> _Exercise materials_:

-- ==== Sys2Proof/Laws/AuxBlock.lean ====
section
/-! SUPPORT. What each definition of Machine/AuxBlock.lean can change, said once: the set of parts after Sub (Laws/Within.lean gives
the bits), the queue never, and the invariants kept. -/

set_option linter.unusedSimpArgs false

namespace Sys2Proof.Machine

theorem schedTimer_within {m : Nat} {s0 s : State} {c : Fin 4} (hm : Sub 0x1 m)
    (h : Within m s0 s) : Within m s0 (schedTimer c s) := by
  unfold schedTimer
  repeat' (first
    | with_reducible assumption
    | (extract_lets +onlyGivenNames x; first | clear_value x | subst x)
    | with_reducible refine schedule_within (hm.up (by with_unfolding_all rfl)) ?_
    | with_reducible refine cancel_within (hm.up (by with_unfolding_all rfl)) ?_)

theorem enableConverter_within {m : Nat} {s0 s : State} {c : Fin 4} (hm : Sub 0x16c00000000000000000000000000000000000000000088000000000000000001801801 m)
    (h : Within m s0 s) : Within m s0 (enableConverter c s) := by
  unfold enableConverter
  repeat' (first
    | with_reducible assumption
    | (extract_lets +onlyGivenNames x; first | (refine Within.cut (m := m) (s := s0) x ?_ (fun h => ?_); subst x; rotate_left; clear_value x; rotate_right) | clear_value x | subst x)
    | with_reducible refine foldl_within (fun _ _ _ => ?_) ?_
    | with_reducible refine setCv_within (hm.up (by with_unfolding_all rfl)) ?_
    | with_reducible refine setAuxBit_within (by with_reducible with_unfolding_all exact hm.reach (.inl (by simp only [AUX_STATUS_RUN_row, AUX_CVCTL_AXIS_row, AUX_CVCTL_TRIG_row, AUX_SEQA_GAIN_row]; rfl))) ?_
    | with_reducible refine askCal_within (hm.up (by with_unfolding_all rfl)) ?_
    | with_reducible refine auxNext_within (hm.up (by with_unfolding_all rfl)) ?_
    | with_reducible refine passTrigger_within (hm.up (by with_unfolding_all rfl)) ?_
    | with_reducible refine schedTimer_within (hm.up (by with_unfolding_all rfl)) ?_
    | split)

theorem retrigger_within {m : Nat} {s0 s : State} {c : Fin 4} {was : Nat} (hm : Sub 0x12c00000000000000000000000000000000000000000000000000000000000000801001 m)
    (h : Within m s0 s) : Within m s0 (retrigger c was s) := by
  unfold retrigger
  repeat' (first
    | with_reducible assumption
    | (extract_lets +onlyGivenNames x; first | (refine Within.cut (m := m) (s := s0) x ?_ (fun h => ?_); subst x; rotate_left; clear_value x; rotate_right) | clear_value x | subst x)
    | with_reducible refine auxNext_within (hm.up (by with_unfolding_all rfl)) ?_
    | with_reducible refine passTrigger_within (hm.up (by with_unfolding_all rfl)) ?_
    | with_reducible refine schedTimer_within (hm.up (by with_unfolding_all rfl)) ?_
    | with_reducible refine cancel_within (hm.up (by with_unfolding_all rfl)) ?_
    | split)

theorem execAuxCvctlWrite_within {m : Nat} {s0 s : State} {c : Fin 4} {v : Word} (hm : Sub 0x1ec00000000000000000000000000000000000000000088000000000000000001801801 m)
    (h : Within m s0 s) : WithinO m s0 (execAuxCvctlWrite c v s) := by
  unfold execAuxCvctlWrite
  repeat' (first
    | with_reducible assumption
    | (extract_lets +onlyGivenNames x; first | (refine Within.cut (m := m) (s := s0) x ?_ (fun h => ?_); subst x; rotate_left; clear_value x; rotate_right) | clear_value x | subst x)
    | with_reducible refine WithinO.next ?_
    | with_reducible refine setRaw_within (by with_reducible with_unfolding_all exact hm.reach (.inl (by simp only [AUX_STATUS_REF_SETTLED_row, AUX_CVCTL_row, AUX_CVCTL_EN_row, AUX_CVCTL_REFSEL_row, AUX_CVCTL_STREAM_row]; rfl))) ?_
    | with_reducible refine onWrite_within (hm.up (by with_unfolding_all rfl)) (fun _ _ => ?_) ?_
    | with_reducible refine setAuxBit_within (by with_reducible with_unfolding_all exact hm.reach (.inl (by simp only [AUX_STATUS_REF_SETTLED_row, AUX_CVCTL_row, AUX_CVCTL_EN_row, AUX_CVCTL_REFSEL_row, AUX_CVCTL_STREAM_row]; rfl))) ?_
    | with_reducible refine setCv_within (hm.up (by with_unfolding_all rfl)) ?_
    | with_reducible refine schedule_within (hm.up (by with_unfolding_all rfl)) ?_
    | with_reducible refine endCal_within (hm.up (by with_unfolding_all rfl)) ?_
    | with_reducible refine closeStream_within (hm.up (by with_unfolding_all rfl)) ?_
    | with_reducible refine retrigger_within (hm.up (by with_unfolding_all rfl)) ?_
    | with_reducible refine enableConverter_within (hm.up (by with_unfolding_all rfl)) ?_
    | with_reducible refine stopConverter_within (hm.up (by with_unfolding_all rfl)) ?_
    | with_reducible refine cancel_within (hm.up (by with_unfolding_all rfl)) ?_
    | split)

theorem execAuxSwtrig_within {m : Nat} {s0 s : State} {c : Fin 4} (hm : Sub 0x12c00000000000000000000000000000000000000000000000000000000000000801001 m)
    (h : Within m s0 s) : WithinO m s0 (execAuxSwtrig c s) := by
  unfold execAuxSwtrig
  repeat' (first
    | with_reducible assumption
    | (extract_lets +onlyGivenNames x; first | (refine Within.cut (m := m) (s := s0) x ?_ (fun h => ?_); subst x; rotate_left; clear_value x; rotate_right) | clear_value x | subst x)
    | with_reducible refine WithinO.next ?_
    | with_reducible refine onWrite_within (hm.up (by with_unfolding_all rfl)) (fun _ _ => ?_) ?_
    | with_reducible refine auxNext_within (hm.up (by with_unfolding_all rfl)) ?_
    | with_reducible refine passTrigger_within (hm.up (by with_unfolding_all rfl)) ?_
    | split)

theorem execAuxTimerTrigger_within {m : Nat} {s0 s : State} {c : Fin 4} (hm : Sub 0x12c00000000000000000000000000000000000000000000000000000000000000800001 m)
    (h : Within m s0 s) : WithinO m s0 (execAuxTimerTrigger c s) := by
  unfold execAuxTimerTrigger
  repeat' (first
    | with_reducible assumption
    | (extract_lets +onlyGivenNames x; first | clear_value x | subst x)
    | with_reducible refine WithinO.next ?_
    | with_reducible refine schedTimer_within (hm.up (by with_unfolding_all rfl)) ?_
    | with_reducible refine auxNext_within (hm.up (by with_unfolding_all rfl)) ?_
    | with_reducible refine passTrigger_within (hm.up (by with_unfolding_all rfl)) ?_
    | split)

theorem auxPosTrigger_within {m : Nat} {s0 s : State} {m_ : Nat} {fwd : Bool} (hm : Sub 0x12c00000000000000000000000000000000000000000000000000000000000000800000 m)
    (h : Within m s0 s) : Within m s0 (auxPosTrigger m_ fwd s) := by
  unfold auxPosTrigger
  repeat' (first
    | with_reducible assumption
    | (extract_lets +onlyGivenNames x; first | (refine Within.cut (m := m) (s := s0) x ?_ (fun h => ?_); subst x; rotate_left; clear_value x; rotate_right) | clear_value x | subst x)
    | with_reducible refine forN_within (fun _ _ _ => ?_) ?_
    | with_reducible refine auxNext_within (hm.up (by with_unfolding_all rfl)) ?_
    | with_reducible refine passTrigger_within (hm.up (by with_unfolding_all rfl)) ?_
    | split)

> _How to complete this task_:
Each line between the start of the listing above and the line containing "(h : Within m s0 s) : Within m s0 (schedTimer", with both ends counted, is to be set down unchanged.

> _Completed task_:
-- ==== Sys2Proof/Laws/AuxBlock.lean ====
section
/-! SUPPORT. What each definition of Machine/AuxBlock.lean can change, said once: the set of parts after Sub (Laws/Within.lean gives
the bits), the queue never, and the invariants kept. -/

set_option linter.unusedSimpArgs false

namespace Sys2Proof.Machine

theorem schedTimer_within {m : Nat} {s0 s : State} {c : Fin 4} (hm : Sub 0x1 m)
    (h : Within m s0 s) : Within m s0 (schedTimer c s) := by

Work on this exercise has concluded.